Sadiq Khan, Mayor of London, said: 'I'm delighted that TfL's updated business plans shows the benefits of my freeze of TfL fares and the introduction of the Hopper bus fare - both of which are making transport more affordable for millions of Londoners.

'Usage of TfL services is outperforming those elsewhere across the country, and London is leading the way showing how we can keep fares down, while still investing record amounts in creating the world-class infrastructure London needs.

'Despite £700 million in Government cuts every year, our extensive programme of cutting TfL waste and making TfL smarter in how it operates means we continue to make big strides making London a fairer, greener, healthier and more prosperous city for everyone.'

Mike Brown, London's Transport Commissioner, said: 'This business plan sets out how we will deliver the Mayor's Transport Strategy: changing the face of travel in London, reducing reliance on the car and encouraging much greater use of public transport, walking and cycling.

'The plan is challenging, not least because of the difficult economic climate and the average £700m reduction in Government general grant that we must absorb. But, with the efficiencies achieved through the largest ever overhaul of our organisation, we will ensure that the huge range of vital improvements for Londoners is delivered.

'This includes the game-changing Elizabeth line, massive improvements to Tube services, new DLR and London Overground trains, and record investment in healthier, cleaner, safer streets.'

TfL's revised Business Plan will be considered by its Finance Committee on 5 December and can be viewed here - http://content.tfl.gov.uk/fc-20171205-item10-draft-business-plan.pdf

Looking through TfL’s Business Plan document (linked above), they briefly mention about the three-door, two-staircase hybrid bus known as the New Routemaster.

Capital expenditure reduces in 2017/18 as the programme to purchase New Routemaster buses, ordered in the previous mayoralty, has been completed and no further orders will be made.

Capital investment increases again in 2018/19 as the work to fit Selective Catalytic Reduction systems to more than 4,500 of London’s bus fleet ramps up. This programme will continue until September 2020, contributing to making the entire bus fleet Euro VI compliant.

According to the June 30th 2017 London Bus fleet audit, there were 305 hybrid New Routemasters with Euro V diesel engines.

Here’s the table from the London Bus fleet document:



This shows that the double deck Euro VI hybrids are increasing with the help of Euro VI hybrid New Routemaster buses.

The last route to convert to New Routemasters will be route 267 and as I said in my previous article, the New Routemaster design cues are spreading to newer bus types such as the Enviro400 City. The main thing is, we will see more stylish buses as design and technology progresses over the coming years - and this is not just for London, but for the rest of Britain as well.

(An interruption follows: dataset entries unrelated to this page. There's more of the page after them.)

/-- The grant a visit asks for: the draft row, then the Panel Image row (R107). -/
def Visit.access (v : Visit) (s : State) (c : Commit) : Access :=
  let o := tileRowOffset s.geometry.stride v.i (32 * v.j + v.row)
  match v.draft with
  | none => { addr := s.draftBase c.page + o, words := 4, write := false }
  | some _ => { addr := s.panelBase + o, words := 4, write := false }

/-- The levels of the pixels of words, left to right. -/
def levelsOf (ws : List Word) : List Nat := ws.flatMap (fun w => (List.range 8).map (pixel w))

/-- Some pixel of a row is changed (R108). -/
def rowChanged (draft panel : List Nat) : Bool := (draft.zip panel).any (fun p => p.1 != p.2)

/-- Some changed pixel of a row has a draft level from 1 to 14 (R108). -/
def rowGrey (draft panel : List Nat) : Bool :=
  (draft.zip panel).any (fun p => p.1 != p.2 && decide (1 ≤ p.1) && decide (p.1 ≤ 14))

/-- The commit looks for grey levels: its requested mode is AUTO, or it is an auto-commit (R108). -/
def Commit.seeksGrey (c : Commit) : Bool := c.mode.isNone

/-- The bounding rectangle with a tile added (R108). -/
def addTile (bounds : Option Rect) (i j : Nat) : Option Rect :=
  let t : Rect := { left := i, top := j, right := i + 1, bottom := j + 1 }
  some (match bounds with | some b => b.union t | none => t)

/-- The end of a visit: the tile counts as changed under R108 and the walk goes on past it. -/
def Diff.endVisit (d : Diff) (c : Commit) (v : Visit) : Diff :=
  let counts := v.changed || decide (c.mode = some .clean)
  { next := d.next + 1
    bounds := if counts then addTile d.bounds v.i v.j else d.bounds
    grey := d.grey || (c.seeksGrey && v.grey)
    visit := none }

/-- A grant of the diff, run to its end: a draft row is kept, and a Panel Image row is compared with it. -/
def State.serveDiff (s : State) : State :=
  match s.commit.state with
  | .diffing c d =>
    match d.visit with
    | some v =>
      let words := s.mem.words (v.access s c).addr 4
      let d' := match v.draft with
        | none => { d with visit := some { v with draft := some words } }
        | some draft =>
          let v' := { v with
            row := v.row + 1, draft := none
            changed := v.changed || rowChanged (levelsOf draft) (levelsOf words)
            grey := v.grey || rowGrey (levelsOf draft) (levelsOf words) }
          if v'.row < 32 then { d with visit := some v' } else d.endVisit c v'
      { s with commit := { s.commit with state := .diffing c d' } }
    | none => s
  | _ => s

/-- The mode of the request a diff makes (table of R110). -/
def Commit.resolveMode (c : Commit) (grey : Bool) : Mode :=
  match c.mode with
  | some m => m
  | none =>
    if grey then .grey
    else match c.origin with
      | .auto _ => .pen
      | _ => .text

/-- COMMIT_EMPTY of a page commit (R118). -/
def Commit.emptyEvent (c : Commit) : Event :=
  match c.origin with
  | .pageCommit i tag => .commitEmpty tag false i c.number
  | .auto i => .commitEmpty 0 true i c.number
  | .refresh => .commitEmpty 0 false 0 c.number

/-- DIFF_END (R110, R118): the walk has passed the last tile; an empty diff ends the commit, and otherwise the request is
made and decided upon. -/
def execDiffEnd (s : State) : Host.Outcome State Fault Refusal :=
  match s.commit.state with
  | .diffing c d =>
    match d.visit, s.nextMarked c.page d.next with
    | none, none =>
      match d.bounds with
      | none => proceed s ((s.raise c.emptyEvent).endCommit c)
      | some rect =>
        proceed s (s.decideRequest c
          { source := some c.page, rect := rect, mode := c.resolveMode d.grey, commits := [c.number], repair := false })
    | _, _ => noOccasion s
  | _ => noOccasion s

/-- PENDING_RETRY (R117): the engine that waits with a request decides anew against the list as it stands. -/
def execPendingRetry (s : State) : Host.Outcome State Fault Refusal :=
  match s.commit.state with
  | .waiting c r => proceed s (s.decideRequest c r)
  | _ => noOccasion s

/-! ## Live pages (R48 to R50) -/

/-- The page raises its auto-commit request if it has dirty tiles (R50). -/
def PageSlot.askCommit (p : PageSlot) : PageSlot := { p with autoCommit := p.autoCommit || p.hasDirty }

/-- SETTLE_TIMER_EXPIRY (R50): the timer is stopped, and a page with dirty tiles raises its request. -/
def execSettleTimerExpiry (slot : Fin 4) (s : State) : Host.Outcome State Fault Refusal :=
  match (s.page slot).settle with
  | some _ => proceed s (s.setPage slot { (s.page slot).askCommit with settle := none })
  | none => noOccasion s

/-- LATENCY_TIMER_EXPIRY (R50). -/
def execLatencyTimerExpiry (slot : Fin 4) (s : State) : Host.Outcome State Fault Refusal :=
  match (s.page slot).latency with
  | some _ => proceed s (s.setPage slot { (s.page slot).askCommit with latency := none })
  | none => noOccasion s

Here’s a London Bus news update from LOTS:

1) Arriva London’s new ENSs (E20D 9.75m) have started to enter service on route W6 two months ahead of the tender renewal date. London United Fulwell has started to take delivery of LT 984-1000 for route 267. The first few BYD/ADL E200EV buses (batch SEe 52-65) have now entered service on Go-Ahead route 360.

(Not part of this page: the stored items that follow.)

-- ==== Sys2Proof/Machine/Dispatch.lean ====
section
/-! DEFINITION. The dispatch of commands: one arm per constructor of Instr, in the order of spec/opcode_table.json. -/

namespace Sys2Proof.Machine

/-- A command's effect on everything but the queue of waiting commands. -/
def exec (i : Instr) (s : State) : Host.Outcome State Fault Refusal :=
  match i with
  | .reset straps => Sys2Proof.Machine.execReset straps s
  | .sdramInitializationEnd => Sys2Proof.Machine.execSdramInitializationEnd s
  | .startUpClearingEnd => Sys2Proof.Machine.execStartUpClearingEnd s
  | .hostReadBeat addr => Sys2Proof.Machine.execHostReadBeat addr s
  | .hostWriteBeat addr data enables => Sys2Proof.Machine.execHostWriteBeat addr data enables s
  | .hostWriteLands => Sys2Proof.Machine.execHostWriteLands s
  | .draftWrite => Sys2Proof.Machine.execDraftWrite s
  | .fontRegionWrite => Sys2Proof.Machine.execFontRegionWrite s
  | .consumedCountWrite => Sys2Proof.Machine.execConsumedCountWrite s
  | .faultClearWrite => Sys2Proof.Machine.execFaultClearWrite s
  | .controlRingWrite => Sys2Proof.Machine.execControlRingWrite s
  | .holdReleaseOnRoom => Sys2Proof.Machine.execHoldReleaseOnRoom s
  | .holdTimerExpiry => Sys2Proof.Machine.execHoldTimerExpiry s
  | .stallTimerExpiry => Sys2Proof.Machine.execStallTimerExpiry s
  | .restart => Sys2Proof.Machine.execRestart s
  | .recordTake => Sys2Proof.Machine.execRecordTake s
  | .recordExecutionEnd => Sys2Proof.Machine.execRecordExecutionEnd s
  | .nop => Sys2Proof.Machine.execNop s
  | .tune => Sys2Proof.Machine.execTune s
  | .region => Sys2Proof.Machine.execRegion s
  | .guard => Sys2Proof.Machine.execGuard s
  | .lockTight => Sys2Proof.Machine.execLockTight s
  | .panelLoad => Sys2Proof.Machine.execPanelLoad s
  | .waveformCheckEnd => Sys2Proof.Machine.execWaveformCheckEnd s
  | .geometryClearEnd => Sys2Proof.Machine.execGeometryClearEnd s
  | .panelUnload => Sys2Proof.Machine.execPanelUnload s
  | .fontBind => Sys2Proof.Machine.execFontBind s
  | .fontUnbind => Sys2Proof.Machine.execFontUnbind s
  | .column => Sys2Proof.Machine.execColumn s
  | .pageOpenFill => Sys2Proof.Machine.execPageOpenFill s
  | .pageOpenKeepClean => Sys2Proof.Machine.execPageOpenKeepClean s
  | .pageOpenKeepDirty => Sys2Proof.Machine.execPageOpenKeepDirty s
  | .pageDiscard => Sys2Proof.Machine.execPageDiscard s
  | .pageCopy => Sys2Proof.Machine.execPageCopy s
  | .fillSet => Sys2Proof.Machine.execFillSet s
  | .fillMultiply => Sys2Proof.Machine.execFillMultiply s
  | .glyphRunContinue => Sys2Proof.Machine.execGlyphRunContinue s
  | .glyphRunSet => Sys2Proof.Machine.execGlyphRunSet s
  | .highlight => Sys2Proof.Machine.execHighlight s
  | .noteClearOne => Sys2Proof.Machine.execNoteClearOne s
  | .noteClearAll => Sys2Proof.Machine.execNoteClearAll s
  | .probe => Sys2Proof.Machine.execProbe s
  | .pageCommit => Sys2Proof.Machine.execPageCommit s
  | .refresh => Sys2Proof.Machine.execRefresh s
  | .settleTimerExpiry slot => Sys2Proof.Machine.execSettleTimerExpiry slot s
  | .latencyTimerExpiry slot => Sys2Proof.Machine.execLatencyTimerExpiry slot s
  | .autoCommitGrant => Sys2Proof.Machine.execAutoCommitGrant s
  | .diffTileVisit => Sys2Proof.Machine.execDiffTileVisit s
  | .diffEnd => Sys2Proof.Machine.execDiffEnd s
  | .pendingRetry => Sys2Proof.Machine.execPendingRetry s
  | .startConsideration => Sys2Proof.Machine.execStartConsideration s
  | .downstreamGrant rowBufferNeeds reporterPick => Sys2Proof.Machine.execDownstreamGrant rowBufferNeeds reporterPick s
  | .refreshTimerExpiry => Sys2Proof.Machine.execRefreshTimerExpiry s
  | .loadingComplete => Sys2Proof.Machine.execLoadingComplete s
  | .frameStart => Sys2Proof.Machine.execFrameStart s
  | .frameEnd => Sys2Proof.Machine.execFrameEnd s
  | .panelReadyAsserted => Sys2Proof.Machine.execPanelReadyAsserted s
  | .panelReadyDropped => Sys2Proof.Machine.execPanelReadyDropped s
  | .riseTimerExpiry => Sys2Proof.Machine.execRiseTimerExpiry s
  | .gapTimerExpiry => Sys2Proof.Machine.execGapTimerExpiry s
  | .holdTimeExpiry => Sys2Proof.Machine.execHoldTimeExpiry s
  | .fallTimerExpiry => Sys2Proof.Machine.execFallTimerExpiry s
  | .graceTimerExpiry => Sys2Proof.Machine.execGraceTimerExpiry s
  | .readingTimerExpiry => Sys2Proof.Machine.execReadingTimerExpiry s
  | .temperatureReading reading => Sys2Proof.Machine.execTemperatureReading reading s
  | .dozeTimerExpiry => Sys2Proof.Machine.execDozeTimerExpiry s
  | .dozeWake => Sys2Proof.Machine.execDozeWake s
  | .interruptPulseEnd => Sys2Proof.Machine.execInterruptPulseEnd s
  | .timeStampTick => Sys2Proof.Machine.execTimeStampTick s

end Sys2Proof.Machine
end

2) Metroline has had diesel Optare MetroDecker YJ16DBO at West Perivale for several weeks but it has still not been used in service. Metroline has also received the electric MetroDecker YJ17FXX at Willesden for eventual trials on route 98. The two Volvo B5LHCs supposedly due into service some months ago are still not here and it looks like it will be well into 2018 before they do. Meanwhile the electric Irizar YN67VDK at CT Plus has clocked up seven weeks in store, likewise three months by the two Van Hool hydrogen fuel cell buses at Tower Transit.

To finish the article - LOTS news mention the Volvo B5LHC buses which are the SRM - the two-door, one-staircase successor to the New Routemaster bus.